The ecosystem.config.cjs file sets UV_THREADPOOL_SIZE: '8' in the env block, which doubles the pool. This is the correct way to set it when using pm2 — setting it in .env or package.json scripts has no effect on pm2-managed processes.

To tune the value:

Server vCPUs	Recommended UV_THREADPOOL_SIZE
1	8
2	12
4+	16

Going above 128 has no effect (libuv hard cap).
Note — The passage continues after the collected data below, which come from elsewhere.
theorem taskFire_fires (s u : State) (i stage c q b : Nat) (f : Flow) (e : Task) (st : Stage) (hgo : dispatching s = true)
    (hflow : flowGoes s f = true) (hf : s.boundFlow i = some f) (he : s.entry i stage c = some e) (_hplace : isEntry i stage c e = true)
    (hst : Trail.stageAt f.trail stage = some st) (hready : e.ready = true) (hkey : hmacCleared s f e = false) (hdata : e.empty = false)
    (hout : makesOutput st = true) (hq : fireQueue s f e st = some q) (hroom : queueTakes s e st.cls q = true)
    (hbuf : s.allocBuf = some (b, u)) :
    Completes (.taskFire i stage c .good) s fun t =>
      ((t.disp.queues = s.disp.queues ++ [(st.cls, q, { e with out := some b })] ∧ t.disp.prefetch = s.disp.prefetch) ∨
        (t.disp.queues = s.disp.queues ∧
          ∃ p, t.disp.prefetch = s.disp.prefetch ++ [p] ∧ p.cls = st.cls ∧ p.task = { e with out := some b })) ∧
      ((isEngine st.cls = false ∨ ∃ x ∈ s.disp.queues, x.1 = st.cls) → t.disp.prefetch = s.disp.prefetch) ∧
      t.entry i stage c = none ∧ OnlyChanges [.regs, .dma, .disp] s t := by
  obtain ⟨rfl, rfl, rfl⟩ := State.entry_names he
  have runs : exec (.taskFire e.flow e.stage e.cslot .good) s = .next (s.fireTask f e st) := by
    simp [exec, execTaskFire, hf, he, hst, hgo, hflow, hready, hkey, hdata]
  have sent : s.fireTask f e st = u.sendTask f e st.cls q (some b) := by
    simp [State.fireTask, hq, hroom, hout, hbuf]
  obtain ⟨_, alloc⟩ := State.allocBuf_disp hbuf
  have queues : u.disp.queues = s.disp.queues := (congrArg Disp.queues alloc :)
  have prefetch : u.disp.prefetch = s.disp.prefetch := (congrArg Disp.prefetch alloc :)
  have frame : OnlyChanges [.regs, .dma, .disp] s (s.fireTask f e st) := only_of_blank (s.fireTask_blank f e st (by simp))
  have goes := u.sendTask_cases f e st.cls q (some b)
  rw [queues, prefetch] at goes
  rw [sent] at runs frame
  refine ⟨_, runs, ?_, ?_, u.sendTask_entry .., frame⟩
  · exact goes.imp_right fun ⟨_, _, same, stage⟩ => ⟨same, stage⟩
  · intro noStage
    obtain ⟨_, same⟩ | ⟨engine, free, _⟩ := goes
    · exact same
    · obtain noEngine | ⟨x, hx, cls⟩ := noStage
      · exact absurd engine (by simp [noEngine])
      · exact absurd cls (free x hx)

/-! ## Transfers of the NVM path (R96, R273) -/

theorem State.keyUse_blank_regs_sea {ps : List Part} (s : State) (pipeline key : Nat) (hc : [Part.regs, .sea] ⊆ ps) :
    (s.keyUse pipeline key).blank ps = s.blank ps := by
  simp only [List.cons_subset] at hc
  unfold State.keyUse
  extract_lets old s1
  simp only [s1]
  split <;> simp [*]

@[simp] theorem State.keyUse_disp (s : State) (pipeline key : Nat) : (s.keyUse pipeline key).disp = s.disp :=
  only_of_blank (s.keyUse_blank_regs_sea (ps := [.regs, .sea]) pipeline key (by simp)) .disp (by decide)

theorem State.startTransfer_disp (s : State) (t : Transfer) : ∃ ts, (s.startTransfer t).disp = { s.disp with transfers := ts } := by
  unfold State.startTransfer
  extract_lets free us s1
  split
  · exact ⟨_, rfl⟩
  · exact ⟨_, disp_foldl _ (fun u p => disp_foldl _ (fun v k => v.keyUse_disp p k) t.keys u) us s1⟩

/-- Of the dispatcher the transfers that begin and end change themselves alone. -/
theorem State.startTransfers_disp (s : State) : ∃ ts, s.startTransfers.disp = { s.disp with transfers := ts } := by
  have all (l : List Transfer) (u : State) : ∃ ts, (l.foldl State.startTransfer u).disp = { u.disp with transfers := ts } := by
    induction l generalizing u with
    | nil => exact ⟨_, rfl⟩
    | cons t l ih =>
      obtain ⟨_, first⟩ := u.startTransfer_disp t
      obtain ⟨ts, others⟩ := ih (u.startTransfer t)
      exact ⟨ts, by rw [List.foldl_cons, others, first]⟩
  unfold State.startTransfers
  extract_lets s1
  obtain ⟨ts, started⟩ := all (s1.disp.transfers.filter fun t => t.units.isEmpty) s1
  exact ⟨ts, started⟩

theorem State.startTransfer_blank_regs_sea_disp (s : State) (t : Transfer) :
    (s.startTransfer t).blank [.regs, .sea, .disp] = s.blank [.regs, .sea, .disp] := by
  unfold State.startTransfer
  extract_lets free us s1
  split
  · rfl
  · rw [blank_foldl _ fun u p => blank_foldl _ (fun v k => v.keyUse_blank_regs_sea p k (by simp)) t.keys u]
    simp [s1]

theorem State.startTransfers_now (s : State) : s.startTransfers.now = s.now := by
  have frame : s.startTransfers.blank [.regs, .sea, .disp] = s.blank [.regs, .sea, .disp] := by
    unfold State.startTransfers
    rw [blank_foldl _ State.startTransfer_blank_regs_sea_disp]
    simp
  exact congrArg Sys.ticks (only_of_blank frame .sys (by decide))

/-! ## The start of a task on a unit (R94, R105) -/

theorem State.prefetchNext_disp (s : State) (cls : UnitClass) (unit : Nat) :
    ∃ qs ps, (s.prefetchNext cls unit).disp = { s.disp with queues := qs, prefetch := ps } := by
  unfold State.prefetchNext
  split
  · split
    · split
      · exact ⟨_, _, rfl⟩
      · exact ⟨_, _, rfl⟩
    · exact ⟨_, _, rfl⟩
  · exact ⟨_, _, rfl⟩

/-- A unit of another class than MEDIA that starts a task runs it from now on; a task of another class than the ciphers takes no second
unit. -/
theorem State.startTask_running (s : State) {cls : UnitClass} (hcls : cls ≠ .media) (unit : Nat) (t : Task) :
    ∃ p, (s.startTask cls unit t).disp.running = s.disp.running ++ [⟨cls, unit, t, s.now, p⟩] ∧ (cls ≠ .cipher → p = none) := by
  unfold State.startTask
  extract_lets s1
  split
  next => exact absurd rfl hcls
  next cls _ _ pair s2 _ =>
    obtain ⟨_, _, prefetched⟩ :=
      (s1.onDisp fun d => { d with running := d.running ++ [⟨cls, unit, t, s.now, pair⟩] }).prefetchNext_disp cls unit
    have runs : s2.disp.running = s.disp.running ++ [⟨cls, unit, t, s.now, pair⟩] := (congrArg Disp.running prefetched :)
    refine ⟨pair, ?_, fun h => by simp [pair, h]⟩
    split
    · rw [disp_foldl _ fun u p => u.keyUse_disp p _, State.keyUse_disp, runs]
    · exact runs
    · exact runs

theorem unitTaskStart_runs (s u : State) (cls : UnitClass) (unit : Nat) (x : Task) (hu : s.startTransfers = u) (hgo : dispatching u = true)
    (hcls : cls ≠ .media) (hup : unitDown u cls unit = none) (hserves : unitServes u cls unit = true) (hidle : unitIdle u cls unit = true)
    (hreset : (⟨cls, 0⟩ : UnitReset) ∉ u.disp.resetting) (hx : (candidates u cls unit).find? (suits u cls unit) = some x) :
    Completes (.unitTaskStart cls unit) s fun t =>
      (∃ p, t.disp.running = s.disp.running ++ [⟨cls, unit, x, s.now, p⟩] ∧ (cls ≠ .cipher → p = none)) ∧
      OnlyChanges [.regs, .sys, .host, .ns, .ftl, .media, .str, .sea, .dma, .disp, .hrt, .health] s t := by
  subst hu
  have runs : exec (.unitTaskStart cls unit) s = .next (s.startTransfers.startTask cls unit x) := by
    simp [exec, execUnitTaskStart, State.unitStart, hup, hgo, hserves, hidle, hreset, hx]
  obtain ⟨_, transfers⟩ := s.startTransfers_disp
  have started := s.startTransfers.startTask_running hcls unit x
  rw [s.startTransfers_now, show s.startTransfers.disp.running = s.disp.running from (congrArg Disp.running transfers :)] at started
  exact ⟨_, runs, started, only_of_blank (by simp)⟩

/-! ## A task's output (R100) -/

theorem State.flow_onFlow (s : State) (i j : Nat) (g : Flow → Flow) :
    (s.onFlow i g).flow j = if j = i then (s.flow i).map g else s.flow j := by
  simp [State.flow, State.onFlow, Tbl.find_modify]

/-- A token is stale or not by the binding and the generation of its flow context alone (R109). -/
theorem staleTag_eq (s : State) (t : Tag) :
    staleTag s t = (s.flow t.flow).all fun f => !f.bound || decide (f.generation % 16 ≠ t.gen) := by
  unfold staleTag State.boundFlow
  cases s.flow t.flow with
  | none => rfl
  | some f => cases hb : f.bound <;> simp [hb]

theorem staleTag_of_flows {s t : State} (h : t.disp.flows = s.disp.flows) (tag : Tag) : staleTag t tag = staleTag s tag := by
  simp [staleTag, State.boundFlow, State.flow, h]

theorem State.mismatch_staleTag (s : State) (i stage declared actual : Nat) (t : Tag) :
    staleTag (s.mismatch i stage declared actual) t = staleTag s t := by
  rw [staleTag_eq, staleTag_eq, State.mismatch, State.flow_onFlow]
  split
  next h =>
    rw [h]
    cases s.flow i with
    | none => rfl
    | some f => simp only [Option.map_some, Option.all_some]; split <;> rfl
  next => rfl

theorem State.freeBuf_disp (s : State) (b : Option Nat) : ∃ bs, (s.freeBuf b).disp = { s.disp with bufs := bs } := by
  cases b <;> exact ⟨_, rfl⟩

/-- A data token that is not stale arrives at the entry that its tag names (R84). -/
theorem State.dataToken_arrives (s : State) {tag : Tag} {e : Task} (buf : Option Nat) (len : Nat) (skipped : Bool)
    (hfresh : staleTag s tag = false) (he : s.entry tag.flow tag.stage tag.cslot = some e) (hkept : e.discard = false) :
    (s.dataToken tag buf len skipped).disp.running = s.disp.running ∧
      ∃ y, (s.dataToken tag buf len skipped).entry tag.flow tag.stage tag.cslot = some y ∧ y.arrived = e.arrived ||| tag.bit := by
  unfold State.dataToken
  simp only [hfresh, he, hkept, Bool.false_eq_true, if_false]
  have freed : ∃ bs, (if len = 0 then s.freeBuf buf else s).disp = { s.disp with bufs := bs } := by
    split
    · exact s.freeBuf_disp buf
    · exact ⟨_, rfl⟩
  obtain ⟨bs, freed⟩ := freed
  refine ⟨(congrArg Disp.running freed :), ?_⟩
  rw [State.entry_arrive_self _ _ ?place, State.entry_of_entries (congrArg Disp.entries freed :), he]
  case place => exact fun _ => rfl
  exact ⟨_, rfl, rfl⟩

/-- A task that publishes its output sends a data token to the next stage's entry (R100). -/
theorem State.emit_arrives (s : State) {t e : Task} (p : Payload) (skipped : Bool) (hfresh : staleTag s t.dataTag = false)
    (he : s.entry t.flow (t.stage + 1) t.cslot = some e) (hkept : e.discard = false) :
    (s.emit t p skipped).disp.running = s.disp.running ∧
      ∃ y, (s.emit t p skipped).entry t.flow (t.stage + 1) t.cslot = some y ∧ y.arrived = e.arrived ||| 1 := by
  unfold State.emit
  extract_lets full kept s1 s2 s3
  have cut : s1.disp.running = s.disp.running ∧ s1.disp.entries = s.disp.entries ∧ staleTag s1 t.dataTag = staleTag s t.dataTag := by
    simp only [s1]
    split
    · exact ⟨rfl, rfl, s.mismatch_staleTag ..⟩
    · exact ⟨rfl, rfl, rfl⟩
  obtain ⟨_, input⟩ : ∃ bs, s2.disp = { s1.disp with bufs := bs } := s1.freeBuf_disp t.buf
  have output : ∃ bs, s3.disp = { s1.disp with bufs := bs } := by
    simp only [s3]
    split
    · split
      · exact ⟨_, input⟩
      · exact ⟨_, by rw [State.setBuf, State.onDisp_disp, input]⟩
    · exact ⟨_, input⟩
  obtain ⟨bs, output⟩ := output
  obtain ⟨running, entries, stale⟩ := cut
  have fresh : staleTag s3 t.dataTag = false := by
    rw [staleTag_of_flows (congrArg Disp.flows output :), stale, hfresh]
  have there : s3.entry t.flow (t.stage + 1) t.cslot = some e := by
    rw [State.entry_of_entries ((congrArg Disp.entries output).trans entries), he]
  obtain ⟨hrunning, arrives⟩ := s3.dataToken_arrives (tag := t.dataTag) t.out kept.length skipped fresh there hkept
  exact ⟨hrunning.trans ((congrArg Disp.running output).trans running), arrives⟩

theorem State.countDma_disp (s : State) (n : Nat) : (s.countDma n).disp = s.disp :=
  only_of_blank (ps := [.regs]) (by simp) .disp (by decide)

theorem State.dmaTaskEnds_disp (s : State) (n : Nat) : (s.dmaTaskEnds n).disp = s.disp :=
  only_of_blank (s.dmaTaskEnds_blank (ps := [.dma]) n (by simp)) .disp (by decide)

/-- The task has left its unit, and what the NVM path's transfers hold is up to date. -/
def State.unitLeft (s : State) (r : Running) : State := (s.onDisp fun d => { d with running := d.running.erase r }).startTransfers

theorem State.unitLeft_disp (s : State) (r : Running) :
    ∃ ts, (s.unitLeft r).disp = { s.disp with running := s.disp.running.erase r, transfers := ts } :=
  (s.onDisp fun d => { d with running := d.running.erase r }).startTransfers_disp

/-- After a task's output its channel, if it ran on one, and the key changes that waited go on. -/
def State.afterTask (s : State) (r : Running) : State := (if r.cls = .dma then s.dmaTaskEnds r.unit else s).rekeyAdvance

theorem State.afterTask_disp (s : State) (r : Running) : (s.afterTask r).disp = s.disp := by
  unfold State.afterTask
  rw [State.rekeyAdvance_disp]
  split
  · rw [State.dmaTaskEnds_disp]
  · rfl

/-- A reshuffle's output arrives at the next stage's entry (R100). -/
theorem State.runReshuffle_arrives (s : State) {t e : Task} (op un n w : Nat) (hfresh : staleTag s t.dataTag = false)
    (he : s.entry t.flow (t.stage + 1) t.cslot = some e) (hkept : e.discard = false) :
    (s.runReshuffle t op un n w).disp.running = s.disp.running ∧
      ∃ y, (s.runReshuffle t op un n w).entry t.flow (t.stage + 1) t.cslot = some y ∧ y.arrived = e.arrived ||| 1 := by
  have counted := s.countDma_disp (taskInput s t).bytes.length
  rw [← congrArg Disp.running counted]
  refine State.emit_arrives _ _ false ?_ ?_ hkept
  · rw [staleTag_of_flows (congrArg Disp.flows counted :), hfresh]
  · rw [State.entry_of_entries (congrArg Disp.entries counted :), he]

theorem taskComplete_hands_on (s : State) (i stage c op un n w : Nat) (hv : HostView) (f : Flow) (r : Running) (e : Task)
    (hgo : dispatching s = true) (hr : (s.disp.running.find? fun x => isEntry i stage c x.task) = some r)
    (hown : s.boundFlow r.task.flow = some f) (hf : s.boundFlow i = some f) (hst : s.taskStage r.task = some (.reshuffle op un n w))
    (he : s.entry r.task.flow (r.task.stage + 1) r.task.cslot = some e) (hkept : e.discard = false)
    (_hplace : isEntry r.task.flow (r.task.stage + 1) r.task.cslot e = true) (hgen : f.generation % 16 = r.task.gen % 16) :
    Completes (.taskComplete i stage c hv .good) s fun t =>
      t.disp.running = s.disp.running.erase r ∧
      ∃ y, t.entry r.task.flow (r.task.stage + 1) r.task.cslot = some y ∧ y.arrived = e.arrived ||| 1 := by
  have runs : exec (.taskComplete i stage c hv .good) s = .next (((s.unitLeft r).runReshuffle r.task op un n w).afterTask r) := by
    simp [exec, execTaskComplete, hr, hf, hst, hgo, mayComplete, State.runStage, State.unitLeft, State.afterTask]
  obtain ⟨ts, left⟩ := s.unitLeft_disp r
  have fresh : staleTag (s.unitLeft r) r.task.dataTag = false := by
    rw [staleTag_of_flows (congrArg Disp.flows left :)]
    simp [staleTag, Task.dataTag, hown, hgen]
  have there : (s.unitLeft r).entry r.task.flow (r.task.stage + 1) r.task.cslot = some e := by
    rw [State.entry_of_entries (congrArg Disp.entries left :), he]
  obtain ⟨running, y, hy, arrived⟩ := (s.unitLeft r).runReshuffle_arrives op un n w fresh there hkept
  have after := ((s.unitLeft r).runReshuffle r.task op un n w).afterTask_disp r
  refine ⟨_, runs, ?_, y, ?_, arrived⟩
  · rw [after, running, left]
  · rw [State.entry_of_entries (congrArg Disp.entries after :), hy]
Larger values use more memory (each thread ~8 MB stack) so don't set it higher than needed.

After changing the value in ecosystem.config.cjs, apply it with:

pm2 restart ecosystem.config.cjs

Verify it took effect:

pm2 env is.am | grep UV_THREADPOOL

---

Option B — systemd

Create /etc/systemd/system/isam.service:

[Unit]
Description=is.am
After=network.target

[Service]
Type=simple
User=youruser
WorkingDirectory=/home/youruser/is.am
ExecStart=/usr/bin/node --experimental-sqlite src/server.js
Restart=on-failure
EnvironmentFile=/home/youruser/is.am/.env
Environment=UV_THREADPOOL_SIZE=8

[Install]
WantedBy=multi-user.target

systemctl enable isam
systemctl start isam

---

API

The JSON API is available at /a. Authenticate with a Bearer token created at /tokens.

# Create a short link
curl -X POST https://yourdomain.com/a/links \
  -H "Authorization: Bearer YOUR_TOKEN" \
  -H "Content-Type: application/json" \
  -d '{"url": "https://example.com"}'

See /a for the full endpoint list.

---

Docker

docker-compose up -d

See docker-compose.yml for volume and port configuration.